|Boris Onykiy||Department of Analysis of Competitive Systems, National Research Nuclear University MEPhI, Kashirskoe hwy, 31, Moscow, 115409, Russian Federation|
|Evgeniy Antonov||Laboratory of Advanced Storage and Processing Systems for Ultra Large Data, Plekhanov Russian University of Economics, Stremyanny lane 36, Moscow, 117997, Russian Federation|
|Alexey Artamonov||Department of Analysis of Competitive Systems, National Research Nuclear University MEPhI, Kashirskoe hwy, 31, Moscow, 115409, Russian Federation|
|Evgeny Tretyakov||Laboratory of Advanced Storage and Processing Systems for Ultra Large Data, Plekhanov Russian University of Economics, Stremyanny lane 36, Moscow, 117997, Russian Federation|
paper presents the development of an information and analytical system to
foster scientific and technological development in a given scientific field. In
this work, the main software tools for implementing distributed computing,
which involves a set of software components for collecting, processing, and
analyzing large amounts of data, are considered. In addition, various
approaches for task coordination between different sets of software are
discussed and techniques for storing large amounts of data are described. The
system architecture and database schema are designed and tested. Nowadays, the
intellectualization of individual software agents is a key aspect of a new
generation of multiagent systems.
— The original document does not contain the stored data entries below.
-- ==== Sys2Proof/Proofs/Queries.lean ====
section
/-! PROOFS. The requests that read (spec/02 section 2.8, spec/04 section 4.7, spec/05 section 5.10, spec/11 section 11.1,
spec/12 section 12.5), and STILL (spec/03 section 3.5). -/

namespace Sys2Proof.Machine

/-! ## What a reply reads of the state that takes the request -/

section
variable (s : State) (dt : Nat) (l : Link) (rest : List Frame)

theorem State.taken_quality : (s.taken dt l rest).quality = s.quality := by
  unfold State.quality State.inAcquire
  rw [State.taken_chr, State.taken_rin]

theorem State.taken_chainageContent : (s.taken dt l rest).chainageContent = s.chainageContent := by
  unfold State.chainageContent State.slackMm
  rw [State.taken_chainageNow, State.taken_quality, State.taken_chr, State.taken_rin, State.taken_wct, State.taken_drv]

theorem State.taken_sourceInForce : (s.taken dt l rest).sourceInForce = s.sourceInForce := by
  rw [State.sourceInForce_eq, State.sourceInForce_eq, State.taken_ldr, State.taken_set]

theorem State.taken_manualInForce : (s.taken dt l rest).manualInForce = s.manualInForce := by
  rw [State.manualInForce_eq, State.manualInForce_eq, State.taken_ldr, State.taken_set]

theorem State.taken_lampContent : (s.taken dt l rest).lampContent = s.lampContent := by
  simp only [State.lampContent, State.lampSourceBytes, State.lampDriveBytes, State.taken_sourceInForce,
    State.taken_manualInForce, State.pavail, State.effDemand, State.motorAllowance, State.taken_set, State.taken_ldr,
    State.taken_ist, State.taken_ltm, State.taken_drv]

end

/-! ## Lengths of the fields -/

theorem s32opt_length (v : Option Int) : (s32opt v).length = 4 := by cases v <;> rfl
theorem s16opt_length (v : Option Int) : (s16opt v).length = 2 := by cases v <;> rfl

theorem ReelStats.encode_length (r : ReelStats) : r.encode.length = 14 := rfl

theorem measureBytes_length (m : Option Measure) : (measureBytes m).length = 4 := by cases m <;> rfl

theorem completionBytes_length (c : Option Completion) : (completionBytes c).length = 10 := by
  cases c with
  | none => rfl
  | some c => simp only [completionBytes, List.length_append, u8_length, s16opt_length, u32_length]

theorem operationBytes_length (o : Option HeadOperation) : (operationBytes o).length = 3 := by cases o <;> rfl

theorem AxisRecord.encode_length (ax : Axis) (now : Nat) (a : AxisRecord) : (a.encode ax now).length = 11 := by
  simp only [AxisRecord.encode, List.length_append, u8_length, flags_length, s16opt_length, s16_length, u16_length]

theorem State.chainageContent_length (s : State) : s.chainageContent.length = 48 := by
  unfold State.chainageContent
  simp only [List.length_append, s32opt_length, u8_length, flags_length, s16_length, u16_length, ReelStats.encode_length,
    u32_length]

theorem State.headContent_length (s : State) (l : Link) : (s.headContent l).length = 38 := by
  simp only [State.headContent, List.length_append, AxisRecord.encode_length, u8_length, operationBytes_length,
    completionBytes_length]

theorem State.lampContent_length (s : State) : s.lampContent.length = 60 := by
  simp only [State.lampContent, State.lampSourceBytes, State.lampDriveBytes, ThermalMonitor.encode, List.length_append,
    u8_length, u16_length, flags_length, u32_length, s16opt_length, measureBytes_length]

/-! ## The fields of the replies -/

/-- A live count is sent as the signed number it is. -/
theorem s32_toInt (c : Count) : s32 c.toInt = u32 c.toNat := by
  have bound := c.isLt
  rw [s32, BitVec.toInt_eq_toNat_cond]
  congr 1
  split <;> omega

theorem DriveState.driveByte_eq (d : DriveState) : d.driveByte
    = if d.fresh = true then directionCode (some d.direction) + 128 else directionCode none := by
  unfold DriveState.driveByte DriveState.effDirection
  cases d.fresh <;> rfl

theorem LampSource.code_of_ite (P Q : Prop) [Decidable P] [Decidable Q] :
    (if P then LampSource.manual else if Q then .auto else .off).code = if P then 1 else if Q then 0 else 2 := by
  split
  · rfl
  · split <;> rfl

theorem operationBytes_eq (o : Option HeadOperation) : operationBytes o
    = match o with
      | some o => u8 o.kind.code ++ u8 (linkCode o.origin) ++ u8 (if o.stopping = true then 1 else 0)
      | none => [0, 0, 0] := by
  cases o <;> rfl

theorem completionBytes_eq (c : Option Completion) : completionBytes c
    = match c with
      | some d => u8 d.kind.code ++ u8 d.outcome.code ++ s16opt d.pan ++ s16opt d.tilt ++ u32 d.time
      | none => [0, 0, 0x80, 0, 0x80, 0, 0, 0, 0, 0] := by
  cases c <;> rfl

theorem measureBytes_eq (m : Option Measure) : measureBytes m
    = match m with
      | some i => u16 i.mean ++ u16 i.clip
      | none => [0, 0, 0, 0] := by
  cases m <;> rfl

theorem startPending_byte (a : AxisRecord) : (!(a.startPending == .clear)) = decide (a.startPending ≠ .clear) := by
  simp [beq_eq_decide]

theorem HeadPositioner.completion_eq (h : HeadPositioner) (l : Link) : h.completion l
    = match l with
      | .tether => h.doneTether
      | .carriage => h.doneCarriage := by
  cases l <;> rfl

/-! ## GET SETTING and STILL -/

theorem answerGetSetting_of_ofId {p : List Byte} {s : State} {r : SettingRef}
    (named : SettingRef.ofId (u16At p 0) = some r) : answerGetSetting p s
      = ⟨s, .done, u16 r.id ++ u8 (linkCode r.owner) ++ (s.set.value r).encode ++ r.range⟩ := by
  unfold answerGetSetting
  rw [SettingRef.id_of_ofId named, named]

theorem lengthFits_getSetting {p : List Byte} (length : p.length = 2) : lengthFits 0x19 p = true := by
  simp [lengthFits, length]

theorem lengthFits_still {p : List Byte} (length : p.length = 1) : lengthFits 0x2C p = true := by
  simp [lengthFits, length]

theorem answerStill_of_none {s : State} (free : s.fxc.pendingStill = none) (l : Link) (p : List Byte) :
    answerStill l p s = ⟨{ s with fxc := { s.fxc with
        pendingStill := some ⟨s.fxc.choice, l, decide (byteAt p 0 ≠ 0)⟩ } }, .done, u32 s.fxc.choice.toNat⟩ := by
  unfold answerStill FrameTimer.askStill
  rw [free, FrameTimer.stillChoice_eq]
  rfl

/-- Settles O49. -/
theorem queriesReadAndStillIsPending : Obligations.QueriesReadAndStillIsPending := by
  refine ⟨by decide, fun dt s l tag p rest => ?_⟩
  intro u
  have allowed (kind : Byte) (open_ : kind ∈ ([0x10, 0x25, 0x28, 0x19, 0x2C] : List Byte)) : allowedOn kind l = true := by
    revert kind
    cases l <;> decide
  refine ⟨fun ready => ?_, fun ready => ?_, fun ready => ?_, fun length ready => ?_, fun length ready => ?_⟩
  · intro c r w content
    have contentIs : s.chainageContent = content := by
      unfold State.chainageContent ReelStats.encode
      simp only [content, c, r, w, s32_toInt, DriveState.driveByte_eq, List.append_assoc, State.slackMm, truncDiv]
    have answer : answerChainageQuery [] u = ⟨u, .done, content⟩ := by
      rw [answerChainageQuery, State.taken_chainageContent, contentIs]
    exact ⟨congrArg Host.Outcome.next (State.serve_answered dt ready (by decide) (allowed _ (by decide)) rfl answer rfl),
      contentIs ▸ s.chainageContent_length⟩
  · intro axis operation held completion content
    have axisIs (ax : Axis) (a : AxisRecord) : a.encode ax u.timeBase = axis ax a := by
      rw [AxisRecord.encode, startPending_byte]
    have operationIs : operationBytes s.hdp.op = operation := operationBytes_eq _
    have completionIs : completionBytes (s.hdp.completion l) = completion := by
      rw [show s.hdp.completion l = held from s.hdp.completion_eq l]
      exact completionBytes_eq _
    have contentIs : u.headContent l = content := by
      unfold State.headContent
      rw [State.taken_hdp, State.taken_fxc, axisIs, axisIs, operationIs, completionIs]
    have answer : answerHeadQuery l [] u = ⟨u, .done, content⟩ := by
      rw [answerHeadQuery, contentIs]
    exact ⟨congrArg Host.Outcome.next (State.serve_answered dt ready (by decide) (allowed _ (by decide)) rfl answer rfl),
      contentIs ▸ u.headContent_length l⟩
  · intro nat num d m k source demand image content
    have sourceIs : s.sourceInForce.code = source := by
      rw [State.sourceInForce_eq]
      exact LampSource.code_of_ite ..
    have imageIs : measureBytes s.ist.held = image := measureBytes_eq _
    have contentIs : s.lampContent = content := by
      unfold State.lampContent State.lampSourceBytes State.lampDriveBytes ThermalMonitor.encode
      rw [sourceIs, imageIs, State.manualInForce_eq]
      simp only [content, List.append_assoc]
      rfl
    have answer : answerLampQuery [] u = ⟨u, .done, content⟩ := by
      rw [answerLampQuery, State.taken_lampContent, contentIs]
    exact ⟨congrArg Host.Outcome.next (State.serve_answered dt ready (by decide) (allowed _ (by decide)) rfl answer rfl),
      contentIs ▸ s.lampContent_length⟩
  · have served {content : List Byte} (answer : answerGetSetting p u = ⟨u, .done, content⟩) :
        exec (.getSetting dt l) s = .next (u.answered l ⟨tag, 0x19, p⟩ .done content) :=
      congrArg Host.Outcome.next
        (State.serve_answered dt ready (by decide) (allowed _ (by decide)) (lengthFits_getSetting length) answer rfl)
    refine ⟨fun unknown => ?_, fun n named => served ?_, fun m named => served ?_, fun k named => served ?_⟩
    · have answer : answerGetSetting p u = .bare u .noSuch := by
        unfold answerGetSetting
        rw [unknown]
      exact congrArg Host.Outcome.next
        (State.serve_bare dt ready (by decide) (allowed _ (by decide)) (lengthFits_getSetting length) answer)
    · rw [answerGetSetting_of_ofId named, State.taken_set]
      simp only [SettingRef.id, textId, SettingRef.owner, linkCode, Settings.value, SettingValue.encode, SettingRef.range,
        textField, List.length_nil, List.append_nil, List.append_assoc]
    · rw [answerGetSetting_of_ofId named, State.taken_set, SettingRef.id_of_ofId named]
      simp only [SettingRef.owner, Settings.value, SettingValue.encode, SettingRef.range, List.append_nil, List.append_assoc]
    · rw [answerGetSetting_of_ofId named, State.taken_set]
      simp only [SettingRef.id, SettingRef.owner, Settings.value, SettingValue.encode, SettingRef.range, List.append_assoc]
  · have formed := lengthFits_still length
    refine ⟨fun pending => ?_, fun free => ?_⟩
    · have answer : answerStill l p u = .bare u .busy := by
        unfold answerStill
        exact if_pos (by rw [State.taken_fxc]; exact pending)
      exact congrArg Host.Outcome.next
        (State.serve_bare dt ready (by decide) (allowed _ (by decide)) formed (act := answerStill l) answer)
    · intro frame
      have answer := answerStill_of_none (s := u) (by rw [State.taken_fxc]; exact free) l p
      rw [State.taken_fxc] at answer
      exact congrArg Host.Outcome.next
        (State.serve_answered dt ready (by decide) (allowed _ (by decide)) formed (act := answerStill l) answer rfl)

end Sys2Proof.Machine
end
For this reason, this paper develops an
approach that can organize activities of a large number of software agents to
increase system intellectualization through swarm intelligence at the level of
individual agents. Three remote servers were used to build and test the system
deployment, comprising such components as a platform for monitoring and
scheduling workflow, data storage, and a graphical user interface that enables
data retrieval and interaction on the Internet.
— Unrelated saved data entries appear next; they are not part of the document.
-- ==== Sys2Proof/Proofs/IndexPasses.lean ====
section
/-! PROOFS. The index pass of a homed axis (spec/05 section 5.7). -/

namespace Sys2Proof.Machine

/-! ## What a pass judges -/

/-- The head as an index pass reads it: a change of the TILT input is a change of its level. -/
def HeadPositioner.passed (h : HeadPositioner) : Axis → HeadPositioner
  | .pan => h
  | .tilt => { h with tiltIndex := !h.tiltIndex }

/-- The index position of a pass. -/
def HeadPositioner.passIndex (h : HeadPositioner) : Axis → Int
  | .pan => 0
  | .tilt => match h.tilt.lastStep with
    | some up => if up = true then 0 else -1
    | none => if h.tiltIndex = true then -1 else 0

/-- The signed steps that a position is off an index position; on PAN the shorter way round. -/
def indexOffset (ax : Axis) (p q : Int) : Int :=
  match ax with
  | .pan => if p ≤ 1800 then p else p - 3600
  | .tilt => p - q

theorem HeadPositioner.passed_axis (h : HeadPositioner) (ax other : Axis) : (h.passed ax).axis other = h.axis other := by
  cases ax <;> cases other <;> rfl

theorem HeadPositioner.passed_finished (h : HeadPositioner) (ax : Axis) : (h.passed ax).finished = h.finished := by
  cases ax <;> rfl

theorem HeadPositioner.finished_of_axes {h : HeadPositioner} (ax : Axis) (rest : (h.axis ax).atRest = true)
    (otherRest : (h.axis (otherAxis ax)).atRest = true) (none : h.anyPending = false)
    (owes : (h.axis ax).searchOwed = false) (otherOwes : (h.axis (otherAxis ax)).searchOwed = false) :
    h.finished = true := by
  cases ax <;> simp_all [HeadPositioner.finished, HeadPositioner.atRest, HeadPositioner.axis, otherAxis]

theorem HeadPositioner.passIndex_tilt {h : HeadPositioner} {up : Bool}
    (step : h.tilt.lastStep = some up ∨ (h.tilt.lastStep = none ∧ up = !h.tiltIndex)) :
    h.passIndex .tilt = if up = true then 0 else -1 := by
  unfold HeadPositioner.passIndex
  rcases step with step | ⟨step, rfl⟩
  · rw [step]
  · rw [step]
    cases h.tiltIndex <;> rfl

/-- The three outcomes of an index pass. -/
theorem State.indexPass_eq (s : State) (ax : Axis) :
    s.indexPass ax =
      if ((s.hdp.axis ax).advance ax s.timeBase).seeking then
        { s with
          hdp := (s.hdp.passed ax).putAxis ax (((s.hdp.axis ax).advance ax s.timeBase).found (s.hdp.passIndex ax)) }
      else match (s.hdp.axis ax).pos with
        | none => { s with hdp := s.hdp.passed ax }
        | some p =>
          if indexError ax p (s.hdp.passIndex ax) ≤ 20 then
            { s with
              hdp := (s.hdp.passed ax).putAxis ax
                (((s.hdp.axis ax).advance ax s.timeBase).correct ax p (s.hdp.passIndex ax)) }
          else State.indexMismatch { s with hdp := s.hdp.passed ax } ax := by
  have index (risen : Bool) (level : ax = .tilt → risen = !s.hdp.tiltIndex) :
      ((s.hdp.axis ax).advance ax s.timeBase).indexPosition ax risen = s.hdp.passIndex ax := by
    cases ax with
    | pan => rfl
    | tilt =>
      unfold AxisRecord.indexPosition
      dsimp only
      rw [AxisRecord.advance_lastStep]
      show (if s.hdp.tilt.lastStep.getD risen = true then (0 : Int) else -1) = _
      cases step : s.hdp.tilt.lastStep with
      | none => simp [HeadPositioner.passIndex_tilt (.inr ⟨step, level rfl⟩)]
      | some up => simp [HeadPositioner.passIndex_tilt (.inl step)]
  unfold State.indexPass
  cases ax with
  | pan =>
    dsimp only
    rw [index true nofun, AxisRecord.advance_pos] <;> rfl
  | tilt =>
    dsimp only
    have same : ({ s with hdp := { s.hdp with tiltIndex := !s.hdp.tiltIndex } } : State).hdp.axis .tilt
      = s.hdp.axis .tilt := rfl
    rw [same, index _ fun _ => rfl, AxisRecord.advance_pos] <;> rfl

section
variable {ax : Axis} {p q : Int}

theorem indexError_eq (circle : ax = .pan → 0 ≤ p ∧ p ≤ 3599) : indexError ax p q = (indexOffset ax p q).natAbs := by
  cases ax with
  | tilt => rfl
  | pan =>
    obtain ⟨low, high⟩ := circle rfl
    simp only [indexError, indexOffset]
    split <;> omega

theorem AxisRecord.correct_eq (circle : ax = .pan → 0 ≤ p ∧ p ≤ 3599) (a : AxisRecord) :
    a.correct ax p q = { a with
      pos := some q, togo := if a.target.isSome = true then a.togo + indexOffset ax p q else a.togo
      corrections := if indexOffset ax p q = 0 then a.corrections else min 65535 (a.corrections + 1) } := by
  have none : indexError ax p q = 0 ↔ indexOffset ax p q = 0 := by
    rw [indexError_eq circle]
    omega
  cases ax with
  | pan =>
    have moved : a.togo - (if p ≤ 1800 then -p else 3600 - p) = a.togo + indexOffset .pan p q := by
      simp only [indexOffset]
      split <;> omega
    unfold AxisRecord.correct
    dsimp only
    rw [moved]
    simp only [none, sat16]
  | tilt =>
    have moved : a.togo - (q - p) = a.togo + indexOffset .tilt p q := by
      simp only [indexOffset]
      omega
    unfold AxisRecord.correct
    dsimp only
    rw [moved]
    simp only [none, sat16]

end

/-! ## A mismatch -/

theorem HeadPositioner.mismatched_of_none {h : HeadPositioner} (idle : h.op = none) (ax : Axis) (now : Nat) :
    h.mismatched ax now = h.putAxis ax (h.axis ax).lose := by
  unfold HeadPositioner.mismatched
  dsimp only
  rw [HeadPositioner.putAxis_op, idle]

theorem HeadPositioner.mismatched_of_op {h : HeadPositioner} {o : HeadOperation} (op : h.op = some o) (ax : Axis)
    (now : Nat) : h.mismatched ax now =
      if o.stopping = true then { h.putAxis ax (h.axis ax).lose with outcome := .lost }
      else
        { (h.putAxis ax (h.axis ax).lose).putAxis (otherAxis ax)
            (((h.axis (otherAxis ax)).advance (otherAxis ax) now).stop) with
          op := some { o with stopping := true }, outcome := .lost } := by
  have other : (h.putAxis ax (h.axis ax).lose).axis (otherAxis ax) = h.axis (otherAxis ax) := by cases ax <;> rfl
  unfold HeadPositioner.mismatched
  dsimp only
  rw [HeadPositioner.putAxis_op, op, other]

/-- With the other axis in motion, a mismatch leaves the head in motion. -/
theorem HeadPositioner.mismatched_moving {h : HeadPositioner} {o : HeadOperation} (op : h.op = some o) {ax : Axis}
    (moving : (h.axis (otherAxis ax)).atRest = false) (now : Nat) : (h.mismatched ax now).atRest = false := by
  refine HeadPositioner.not_atRest (ax := otherAxis ax) ?_
  have stopped : (((h.axis (otherAxis ax)).advance (otherAxis ax) now).stop).atRest = false := by
    rw [AxisRecord.stop_atRest, AxisRecord.advance_isAtRest, moving]
  rw [HeadPositioner.mismatched_of_op op]
  by_cases stopping : o.stopping = true
  · rw [if_pos stopping]
    cases ax <;> exact moving
  · rw [if_neg stopping]
    cases ax <;> exact stopped

/-- A mismatch of a head at rest with no operation in flight moves nothing else. -/
theorem State.indexMismatch_of_none {s : State} {ax : Axis} (finished : s.hdp.finished = true) (idle : s.hdp.op = none)
    (demand : s.hdp.demand = false) (unasked : s.fxc.clearance = .unasked) :
    s.indexMismatch ax = State.raise { s with hdp := s.hdp.putAxis ax (s.hdp.axis ax).lose } .headLost := by
  obtain ⟨rest, _⟩ := HeadPositioner.atRest_of_finished finished
  have lost : (s.hdp.putAxis ax (s.hdp.axis ax).lose).finished = true :=
    HeadPositioner.putAxis_finished rfl rfl rfl finished
  rw [State.indexMismatch_eq, if_pos rest, HeadPositioner.mismatched_of_none idle]
  let t := State.raise { s with hdp := s.hdp.putAxis ax (s.hdp.axis ax).lose } .headLost
  have hdp : t.hdp = s.hdp.putAxis ax (s.hdp.axis ax).lose := State.raise_hdp ..
  have fxc : t.fxc = s.fxc := State.raise_fxc ..
  have settled : t.settleHead = { t with hdp := { t.hdp with demand := false }, fxc := { t.fxc with clearance := .unasked } } :=
    State.settleHead_of_none (by rw [hdp]; exact (HeadPositioner.atRest_of_finished lost).1)
      (by rw [hdp, HeadPositioner.putAxis_op, idle])
  have kept : ({ t.hdp with demand := false } : HeadPositioner) = t.hdp := by
    have same : t.hdp.demand = false := by rw [hdp]; cases ax <;> exact demand
    rw [← same]
  have timer : ({ t.fxc with clearance := .unasked } : FrameTimer) = t.fxc := by
    rw [fxc, ← unasked]
  rw [kept, timer] at settled
  exact settled

/-- With an operation in flight and the other axis in motion the head goes on to its stop. -/
theorem State.indexMismatch_of_op {s : State} {ax : Axis} {o : HeadOperation} (op : s.hdp.op = some o)
    (moving : (s.hdp.axis (otherAxis ax)).atRest = false) :
    s.indexMismatch ax = State.raise { s with hdp := s.hdp.mismatched ax s.timeBase } .headLost := by
  have busy : (State.raise { s with hdp := s.hdp.mismatched ax s.timeBase } .headLost).hdp.atRest = false := by
    rw [State.raise_hdp]
    exact HeadPositioner.mismatched_moving op moving s.timeBase
  rw [State.indexMismatch_eq, if_neg (by simp [HeadPositioner.not_atRest moving])]
  have unnoted : (State.raise { s with hdp := s.hdp.mismatched ax s.timeBase } .headLost).noteRest
      = State.raise { s with hdp := s.hdp.mismatched ax s.timeBase } .headLost := by
    unfold State.noteRest
    exact if_neg (by rw [busy]; exact Bool.false_ne_true)
  rw [unnoted]
  exact State.settleHead_of_moving busy

theorem AxisRecord.stop_moving {a : AxisRecord} (moving : a.atRest = false) :
    a.stop = { a with state := .stopping, startPending := .clear, searchOwed := false, target := none, togo := 0 } := by
  unfold AxisRecord.stop
  exact if_neg (by simp [moving])

theorem AxisRecord.moving_of_state {a : AxisRecord} (moving : a.state = .moving ∨ a.state = .homing ∨ a.state = .stopping) :
    a.atRest = false := by
  rcases moving with state | state | state <;> simp [AxisRecord.atRest, state]

/-- Settles O34: a pass within tolerance corrects the axis; one beyond it loses the axis and stops the operation. -/
theorem indexPassesCorrectOrLose : Obligations.IndexPassesCorrectOrLose := by
  intro dt ax s a b now h q lost
  have passed : s.hdp.passed ax = h := by cases ax <;> rfl
  have index : s.hdp.passIndex ax = q := by cases ax <;> rfl
  have pass : exec (.indexPass dt ax) s = .next ((s.elapse dt).indexPass ax) := rfl
  have quiet (idle : a.pos ≠ none ∨ a.state ≠ .homing) : (a.advance ax now).seeking = false := by
    simp only [AxisRecord.seeking, AxisRecord.advance_state, AxisRecord.advance_pos]
    rcases idle with homed | other
    · simp [Option.isSome_iff_ne_none.mpr homed]
    · simp [other]
  refine ⟨fun unhomed idle => pass.trans (congrArg Host.Outcome.next ?_), ?_⟩
  · rw [State.indexPass_eq, if_neg (by rw [Bool.not_eq_true]; exact quiet (.inr idle))]
    have gone : ((s.elapse dt).hdp.axis ax).pos = none := unhomed
    rw [gone]
    exact congrArg (fun x => { s.elapse dt with hdp := x }) passed
  intro p homed circle off
  have offset : indexOffset ax p q = off := by cases ax <;> rfl
  have error : indexError ax p (s.hdp.passIndex ax) = off.natAbs := by
    rw [index, indexError_eq circle, offset]
  have judged : (s.elapse dt).indexPass ax =
      if indexError ax p (s.hdp.passIndex ax) ≤ 20 then
        { s.elapse dt with hdp := (s.hdp.passed ax).putAxis ax ((a.advance ax now).correct ax p (s.hdp.passIndex ax)) }
      else State.indexMismatch { s.elapse dt with hdp := s.hdp.passed ax } ax := by
    rw [State.indexPass_eq, if_neg (by rw [Bool.not_eq_true]; exact quiet (.inl (by simp [homed])))]
    have held : ((s.elapse dt).hdp.axis ax).pos = some p := homed
    rw [held] <;> rfl
  have axes (other : Axis) : h.axis other = s.hdp.axis other := by
    rw [← passed, HeadPositioner.passed_axis]
  refine ⟨fun near => pass.trans (congrArg Host.Outcome.next ?_), ?_, ?_⟩
  · rw [judged, if_pos (by rw [error]; omega), AxisRecord.correct_eq (by exact circle), passed, index, offset]
    simp only [AxisRecord.advance_target, AxisRecord.advance_togo, AxisRecord.advance_corrections]
  · intro far idleA idleB none unpending owesA owesB demand unasked
    refine pass.trans (congrArg Host.Outcome.next ?_)
    have finished : h.finished = true := by
      rw [← passed, HeadPositioner.passed_finished]
      exact HeadPositioner.finished_of_axes ax (AxisRecord.atRest_iff _ |>.mpr (.inr idleA))
        (AxisRecord.atRest_iff _ |>.mpr (.inr idleB)) unpending owesA owesB
    rw [judged, if_neg (by rw [error]; omega), passed]
    refine (State.indexMismatch_of_none (s := { s.elapse dt with hdp := h }) finished ?_ ?_ unasked).trans ?_
    · cases ax <;> exact none
    · cases ax <;> exact demand
    · show State.raise { s.elapse dt with hdp := h.putAxis ax (h.axis ax).lose } .headLost = _
      rw [axes]
      rfl
  · intro o far op moving
    refine pass.trans (congrArg Host.Outcome.next ?_)
    have held : h.op = some o := by cases ax <;> exact op
    have motion : (h.axis (otherAxis ax)).atRest = false := by
      rw [axes]
      exact AxisRecord.moving_of_state moving
    rw [judged, if_neg (by rw [error]; omega), passed]
    refine (State.indexMismatch_of_op (s := { s.elapse dt with hdp := h }) held motion).trans ?_
    refine congrArg (fun x : HeadPositioner => State.raise { s.elapse dt with hdp := x } .headLost) ?_
    refine (HeadPositioner.mismatched_of_op (h := h) held ax now).trans ?_
    rw [axes, axes, AxisRecord.stop_moving (by
      rw [AxisRecord.advance_isAtRest]
      exact AxisRecord.moving_of_state moving)]
    rfl

end Sys2Proof.Machine
end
Apache airflow; Data collection; Data storing; Distributed computing; Multiagent system
In the process of viable decision-making in scientific and technological development, a synoptic view is required regarding the current state of the specific areas of concern and the trends of modern development. In the course of performing search operations, an analyst has to interact with various sources of information, mostly located on the Internet (Berawi, 2018b). The conditions for a quick search in a short period of time determine the impossibility of performing the corresponding work in manual mode, as, in this case, aggregating a large number of unrelated information sources is necessary (Kulik, 2015; Inkina et al., 2019). In this regard, automation is needed in the processes of searching, collecting, and aggregating information (Berawi, 2018a).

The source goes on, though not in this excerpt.